足を引きづってる昭次、さっきシップ貼った時かなり腫れていた。
「まったくおまえは。人に迷惑かけるなよな」
「それは悪かったけど、肩ぶつかっただけで言いがかりつけられたの、急いでるのに。あー足痛い」
みんなが帰って痛みに気づいたように座り込む昭次。
「朝、医者行ってから学校行ったほうがいいな。連れてくから」
「いいよ。仕事あるじゃん、大丈夫明日になれば少しはましになるって」
「そうだといいけど。なんか腹立ってきた・・その、相手覚えてないか?」
実はかなり心配していたのだ、昭次はすぎに問題に巻き込まれるやつなんで・・約束はしっかり守るやつだから余計に。
なんだかんだいっても大事な弟、それをこんな傷つけたやつ、覚えてたら仕返しにでも行きたいくらいだ。
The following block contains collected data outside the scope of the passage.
-- ==== Sys2Proof/Laws/State.lean ====
section
/-! SUPPORT. One lemma for each field after each update of the state, and for each unit read after a unit is written. -/
namespace Sys2Proof.Machine
open Sys2Proof

@[simp] theorem State.setCore_mem (s : State) (c : Nat) (x : Core) : (s.setCore c x).mem = s.mem := rfl
@[simp] theorem State.setCore_dies (s : State) (c : Nat) (x : Core) : (s.setCore c x).dies = s.dies := rfl
@[simp] theorem State.setCore_arrays (s : State) (c : Nat) (x : Core) : (s.setCore c x).arrays = s.arrays := rfl
@[simp] theorem State.setCore_bars (s : State) (c : Nat) (x : Core) : (s.setCore c x).bars = s.bars := rfl
@[simp] theorem State.setCore_chans (s : State) (c : Nat) (x : Core) : (s.setCore c x).chans = s.chans := rfl
@[simp] theorem State.setCore_flight (s : State) (c : Nat) (x : Core) : (s.setCore c x).flight = s.flight := rfl
@[simp] theorem State.setCore_ctxs (s : State) (c : Nat) (x : Core) : (s.setCore c x).ctxs = s.ctxs := rfl
@[simp] theorem State.setCore_tlb (s : State) (c : Nat) (x : Core) : (s.setCore c x).tlb = s.tlb := rfl
@[simp] theorem State.setCore_hg (s : State) (c : Nat) (x : Core) : (s.setCore c x).hg = s.hg := rfl
@[simp] theorem State.setCore_work (s : State) (c : Nat) (x : Core) : (s.setCore c x).work = s.work := rfl
@[simp] theorem State.setCore_weir (s : State) (c : Nat) (x : Core) : (s.setCore c x).weir = s.weir := rfl
@[simp] theorem State.setCore_mgmt (s : State) (c : Nat) (x : Core) : (s.setCore c x).mgmt = s.mgmt := rfl
@[simp] theorem State.setCore_lives (s : State) (c : Nat) (x : Core) : (s.setCore c x).lives = s.lives := rfl
@[simp] theorem State.setCore_log (s : State) (c : Nat) (x : Core) : (s.setCore c x).log = s.log := rfl
@[simp] theorem State.setCore_harvest (s : State) (c : Nat) (x : Core) : (s.setCore c x).harvest = s.harvest := rfl
@[simp] theorem State.setCore_sched (s : State) (c : Nat) (x : Core) : (s.setCore c x).sched = s.sched := rfl
@[simp] theorem State.setCore_agent (s : State) (c : Nat) (x : Core) : (s.setCore c x).agent = s.agent := rfl
@[simp] theorem State.setCore_cur (s : State) (c : Nat) (x : Core) : (s.setCore c x).cur = s.cur := rfl
@[simp] theorem State.setCore_fresh (s : State) (c : Nat) (x : Core) : (s.setCore c x).fresh = s.fresh := rfl
@[simp] theorem State.setCore_me (s : State) (c : Nat) (x : Core) : (s.setCore c x).me = s.me := rfl
@[simp] theorem State.setCore_at_die (s : State) (c : Nat) (x : Core) (j : Nat) : (s.setCore c x).die j = s.die j := rfl
@[simp] theorem State.setCore_at_array (s : State) (c : Nat) (x : Core) (j : Nat) : (s.setCore c x).array j = s.array j := rfl
@[simp] theorem State.setCore_at_bar (s : State) (c : Nat) (x : Core) (j : Nat) : (s.setCore c x).bar j = s.bar j := rfl
@[simp] theorem State.setCore_at_chan (s : State) (c : Nat) (x : Core) (j : Nat) : (s.setCore c x).chan j = s.chan j := rfl
@[simp] theorem State.setCore_at_ctx (s : State) (c : Nat) (x : Core) (j : Nat) : (s.setCore c x).ctx j = s.ctx j := rfl
@[simp] theorem State.setCore_at_scope (s : State) (c : Nat) (x : Core) (j : Nat) : (s.setCore c x).scope j = s.scope j := rfl
@[simp] theorem State.setCore_at_launch (s : State) (c : Nat) (x : Core) (j : Nat) : (s.setCore c x).launch j = s.launch j := rfl
@[simp] theorem State.setCore_at_queue (s : State) (c : Nat) (x : Core) (j : Nat) : (s.setCore c x).queue j = s.queue j := rfl
@[simp] theorem State.setCore_at_op (s : State) (c : Nat) (x : Core) (j : Nat) : (s.setCore c x).op j = s.op j := rfl
@[simp] theorem State.setCore_at_run (s : State) (c : Nat) (x : Core) (j : Nat) : (s.setCore c x).run j = s.run j := rfl
@[simp] theorem State.setCore_at_tensor (s : State) (c : Nat) (x : Core) (j : Nat) : (s.setCore c x).tensor j = s.tensor j := rfl
@[simp] theorem State.setCore_at_req (s : State) (c : Nat) (x : Core) (j : Nat) : (s.setCore c x).req j = s.req j := rfl
@[simp] theorem State.setCore_at_frame (s : State) (c : Nat) (x : Core) (j : Nat) : (s.setCore c x).frame j = s.frame j := rfl

@[simp] theorem State.setTh_mem (s : State) (c : Nat) (x : Thread) : (s.setTh c x).mem = s.mem := rfl
@[simp] theorem State.setTh_dies (s : State) (c : Nat) (x : Thread) : (s.setTh c x).dies = s.dies := rfl
@[simp] theorem State.setTh_arrays (s : State) (c : Nat) (x : Thread) : (s.setTh c x).arrays = s.arrays := rfl
@[simp] theorem State.setTh_bars (s : State) (c : Nat) (x : Thread) : (s.setTh c x).bars = s.bars := rfl
@[simp] theorem State.setTh_chans (s : State) (c : Nat) (x : Thread) : (s.setTh c x).chans = s.chans := rfl
@[simp] theorem State.setTh_flight (s : State) (c : Nat) (x : Thread) : (s.setTh c x).flight = s.flight := rfl
@[simp] theorem State.setTh_ctxs (s : State) (c : Nat) (x : Thread) : (s.setTh c x).ctxs = s.ctxs := rfl
@[simp] theorem State.setTh_tlb (s : State) (c : Nat) (x : Thread) : (s.setTh c x).tlb = s.tlb := rfl
@[simp] theorem State.setTh_hg (s : State) (c : Nat) (x : Thread) : (s.setTh c x).hg = s.hg := rfl
@[simp] theorem State.setTh_work (s : State) (c : Nat) (x : Thread) : (s.setTh c x).work = s.work := rfl
@[simp] theorem State.setTh_weir (s : State) (c : Nat) (x : Thread) : (s.setTh c x).weir = s.weir := rfl
@[simp] theorem State.setTh_mgmt (s : State) (c : Nat) (x : Thread) : (s.setTh c x).mgmt = s.mgmt := rfl
@[simp] theorem State.setTh_lives (s : State) (c : Nat) (x : Thread) : (s.setTh c x).lives = s.lives := rfl
@[simp] theorem State.setTh_log (s : State) (c : Nat) (x : Thread) : (s.setTh c x).log = s.log := rfl
@[simp] theorem State.setTh_harvest (s : State) (c : Nat) (x : Thread) : (s.setTh c x).harvest = s.harvest := rfl
@[simp] theorem State.setTh_sched (s : State) (c : Nat) (x : Thread) : (s.setTh c x).sched = s.sched := rfl
@[simp] theorem State.setTh_agent (s : State) (c : Nat) (x : Thread) : (s.setTh c x).agent = s.agent := rfl
@[simp] theorem State.setTh_cur (s : State) (c : Nat) (x : Thread) : (s.setTh c x).cur = s.cur := rfl
@[simp] theorem State.setTh_fresh (s : State) (c : Nat) (x : Thread) : (s.setTh c x).fresh = s.fresh := rfl
@[simp] theorem State.setTh_me (s : State) (c : Nat) (x : Thread) : (s.setTh c x).me = s.me := rfl
@[simp] theorem State.setTh_at_die (s : State) (c : Nat) (x : Thread) (j : Nat) : (s.setTh c x).die j = s.die j := rfl
@[simp] theorem State.setTh_at_array (s : State) (c : Nat) (x : Thread) (j : Nat) : (s.setTh c x).array j = s.array j := rfl
@[simp] theorem State.setTh_at_bar (s : State) (c : Nat) (x : Thread) (j : Nat) : (s.setTh c x).bar j = s.bar j := rfl
@[simp] theorem State.setTh_at_chan (s : State) (c : Nat) (x : Thread) (j : Nat) : (s.setTh c x).chan j = s.chan j := rfl
@[simp] theorem State.setTh_at_ctx (s : State) (c : Nat) (x : Thread) (j : Nat) : (s.setTh c x).ctx j = s.ctx j := rfl
@[simp] theorem State.setTh_at_scope (s : State) (c : Nat) (x : Thread) (j : Nat) : (s.setTh c x).scope j = s.scope j := rfl
@[simp] theorem State.setTh_at_launch (s : State) (c : Nat) (x : Thread) (j : Nat) : (s.setTh c x).launch j = s.launch j := rfl
@[simp] theorem State.setTh_at_queue (s : State) (c : Nat) (x : Thread) (j : Nat) : (s.setTh c x).queue j = s.queue j := rfl
@[simp] theorem State.setTh_at_op (s : State) (c : Nat) (x : Thread) (j : Nat) : (s.setTh c x).op j = s.op j := rfl
@[simp] theorem State.setTh_at_run (s : State) (c : Nat) (x : Thread) (j : Nat) : (s.setTh c x).run j = s.run j := rfl
@[simp] theorem State.setTh_at_tensor (s : State) (c : Nat) (x : Thread) (j : Nat) : (s.setTh c x).tensor j = s.tensor j := rfl
@[simp] theorem State.setTh_at_req (s : State) (c : Nat) (x : Thread) (j : Nat) : (s.setTh c x).req j = s.req j := rfl
@[simp] theorem State.setTh_at_frame (s : State) (c : Nat) (x : Thread) (j : Nat) : (s.setTh c x).frame j = s.frame j := rfl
「いいよそんなの、十分やってもらったから。俊さん、怖かったもん大迫力」
「見かけによらないなぁ、あんなやさしそうな人が。仕返ししてくれたならまぁいいか」
神崎さんの笑顔を思い出し、怒り顔がやはり想像できなくて首を傾げてると笑う昭次。
「オレもそう思った助けに来てくれた時。大丈夫かと思ってたら一瞬で追い払ってて。あれじゃ誰でも逃げてくよ」
「そうかぁ。怒ると怖いタイプかな。けど、いい人だよな」
同意を求めると大きく頷いてる昭次、相当気に入った様子。
「いいなぁ兄ちゃん。オレも明日遊びに行きたい」
「遊びに行くんじゃないの。お見舞い」
納得してたようで行きたかったのか、オレはなんだか緊張するので複雑なんだが。
「お姉さんもきっといい人だよね。失礼なことしないように、治ったら遊びに行かせてもらうんだから」
「・・おう、そうだな。もう寝ろ、ちゃんと足冷やしておけよ」
少し痛そうに階段を昇っていく昭次を見上げて、小さくため息をついた。
治ったら・・その言葉に言葉を失ってた成仁を思い出す。
神崎さんの様子からもなぜかよくない考えが頭をよぎる、最近成仁は仕事が終ると速攻で帰っていた。病院に行くためだろう、あいつもなにかを感じているのだと思う・・知らないうちに。
オレは自分のことのように不安を隠せずにいた・・明るく振舞う成仁に胸が痛んでいた、オレのとり越し苦労だといいんだけど。
片付けをしながら、なにもないことを祈るばかりだった。